> Within an hour of V8 pushing the fix for this, our build automation alerted me...

z3t4 · on April 13, 2021

Look for a company who's business model includes uptime, security and scalability. And is big enough to not outsource those parts. And in a mature market where customers can tell the difference.

Cthulhu_ · on April 13, 2021

I once worked for a company that tried to set up a new service, they asked for 99.99999% uptime. This worked really well for the 'ops' team which focused on the AWS setup and automation, but meanwhile the developers (of which I was one, but I didn't have any say in things because I was 'just' a front-ender) fucked about with microservices, first built in NodeJS (with a postgres database storing mostly JSON blobs behind them), then in Scala. Not because it was the best solution (neither microservices nor scala), but because the developers wanted to, and the guys responsible for hiring were Afraid that they'd get mediocre developers if they went for 'just' java.

I'm just so tired of the whole microservices and prima donna developer bullshit.

feoren · on April 14, 2021

99.99999% uptime is about 3 seconds of downtime per year. Yikes! Does any service on Earth have that level of uptime?

scottlamb · on April 14, 2021

No. In some sense it doesn't matter though. There are plenty of services that have less than their claimed reliability:

* They set an easy measurement that doesn't match customer experience, so they say they're in-SLO when common sense suggests otherwise.

* They require customers jump through hoops to get a credit after a major incident.

* The credits are often not total and/or are tiered by reliability (so you could have a 100% uptime and not give a 100% discount if you serve some errors). At the very most, they give the customer a free month. It's not as if they make the customer whole on their lost revenue.

With a standard industry SLA, you can have a profitable business claiming uptime you never ever achieve.

jeffbee · on April 13, 2021

Also look at their job ads. If they are looking to hire a devops to own their ci/cd pipeline, that means they don’t have one (and, with that approach, will never have one).

amelius · on April 13, 2021

My guess is that the main feature which enables this kind of automation is that they can take down any node without consequences. So they can just install an update on all the machines, and then reboot/restart the software on the machines sequentially. If you have implemented redundancy correctly, then software updating becomes simple.

kentonv · on April 13, 2021

We actually update each machine while it is serving live traffic, with no downtime.

We start a new instance of the server, warm it up (pre-load popular Workers), then move all new requests over to the new instance, while allowing the old instance to complete any requests that are in-flight.

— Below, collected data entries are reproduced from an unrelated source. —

/-- RATE_INCREASE_TICK: every 4 µs, entries unmarked for 4 µs rise by the step (R212), and packets that waited go. -/
def execRateIncreaseTick (s : State) : Out :=
  if s.beat < s.fabric.rateBeat + 4000 then .next s
  else
    let step (e : RateEnt) : RateEnt :=
      let e := refill s.beat e
      if e.lastMark + 4000 ≤ s.beat then { e with rate := min 256 (e.rate + s.obj Obj.ccIncreaseStep) } else e
    let s := { s with fabric := { s.fabric with rates := s.fabric.rates.map step, rateBeat := s.beat } }
    .next (drainPaced (s.fabric.paced.length + 1) s)

/-! Arrival (R200). -/

/-- The checks of R200 on a header. -/
def headerGood (s : State) (h : BitVec 256) : Bool :=
  pkCheck h == headerCheck h && pkVersion h == 1 && fabricClass (pkOp h) == some (pkClass h)
    && fieldAt h 13 3 == 0 && fieldAt h 108 4 == 0 && fieldAt h 216 8 == 0 && pkDest h / 256 == s.fabric.node.toNat / 256

/-- A packet that stands at the head of a port's receive buffer leaves it, and its flits are freed (R194); `none` where it does
not stand there. -/
def takeIn (p : Nat) (k : Packet) (s : State) : Option State :=
  let q := s.port p
  let vc := pkVc k.hdr
  match tget [] vc q.inq with
  | x :: rest =>
    if x = k then
      some (s.setPort p { q with
        inq := tset vc rest q.inq, freed := tset vc (tget 0 vc q.freed + packetFlits k.hdr) q.freed })
    else none
  | [] => none

/-- A packet fails the checks of R200. -/
def discardHeader (k : Packet) (s : State) : State := (countEnd k.hdr s).count Obj.fabricHeaderDiscards 1

/-- PACKET_ROUTE: the packet at the head of a receive buffer is checked and routed by its epoch's bank, or ends path-lost
(R200, R201, R204). MCAST_PUT and CPART take no table and have commands of their own. -/
def execPacketRoute (p : PortId) (pkt : Packet) (s : State) : Out :=
  match takeIn p pkt s with
  | none => .next s
  | some t =>
    if !headerGood s pkt.hdr then .next (discardHeader pkt t)
    else if straightOp pkt.hdr then .next s
    else .next (followWay (rimSite (portDir p)) (some (portDir p)) pkt (tableWay t pkt.hdr) t)

/-- A packet has come out of a transit ring at a rim die or the hub (R206): on to its port's queue, or from the hub to the rim die
of its direction. -/
def ringArrive (recv key : Nat) (k : Packet) (s : State) : State :=
  if recv = hubSite then
    let w := if pkOp k.hdr = fMCAST then portPick s k.hdr (mcastDir k.hdr) 0xF else tableWay s k.hdr
    let s := ringFree key (ringUnits k) s
    match w with
    | .out p => ringSend (rimSite (portDir p)) hubSite k s
    | .here => deliverLocal recv k s
    | .lost => packetLost recv k s
  else
    let d := recv - 25
    let mask := if straightOp k.hdr then 0xF
      else bitsAt (routeEntry (tget {} (pkEpoch k.hdr) s.fabric.banks) s.fabric.node.toNat (pkDest k.hdr)).toNat 3 4
    match portPick s k.hdr d mask with
    | .out p => joinQueue p k (some key) s
    | _ => packetLost recv k (ringFree key (ringUnits k) s)

/-- A WRITE into a transit ring (R206): units gather until the packet is whole. -/
def ringWrite (recv addr : Nat) (unit : Bytes) (s : State) : State :=
  let i := (addr - 0x2000000000) / 8192
  let key := ringKey recv (ringSource recv (i / 8)) (i % 8)
  let got := tget [] key s.fabric.ringIn ++ fitBytes 64 unit
  let k := flitPacket got
  if got.length < 64 * ringUnits k then { s with fabric := { s.fabric with ringIn := tset key got s.fabric.ringIn } }
  else ringArrive recv key k { s with fabric := { s.fabric with ringIn := terase key s.fabric.ringIn } }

Fewer moving parts makes it really easy to push an update at any time. :)

mk89 · on April 14, 2021

What happens if you have long running tasks in the worker?

Xunjin · on April 13, 2021

Can you include me too?! I wish I could automate the hell like they do :P

lofties · on April 13, 2021

You can!

throwaway823882 · on April 13, 2021

Specifically you can do two things: 1) planned incremental improvements, 2) simpler designs.

For 1), write down the entire manual workflow. Start automating pieces that are easy to automate, even if someone has to run the automation manually. Continue to automate the in-between/manual pieces. For this you can use autonomation to fall back to manual work if complete automation is too difficult/risky.

For 2), look at your system's design. See where the design/tools/implementation/etc limit the ability to easily automate. To replace a given workflow section, you can a) replace some part of your system with a functionally-equivalent but easier to automate solution, or b) embed some new functionality/logic into that section of the system that extends and slightly abstracts the functionality, so that you can later easily replace the old system with a simpler one.

To get extra time/resources to spend on the automation, you can do a cost-benefit analysis. Record the manual processes' impact for a month, and compare this to an automated solution scaled out to 12-36 months (and the cost to automate it). Also include "costs" like time to market for deliverables and quality improvements. Business people really like charts, graphs, and cost saving estimates.

unnamed10 · on April 13, 2021

Thank you for the rundown!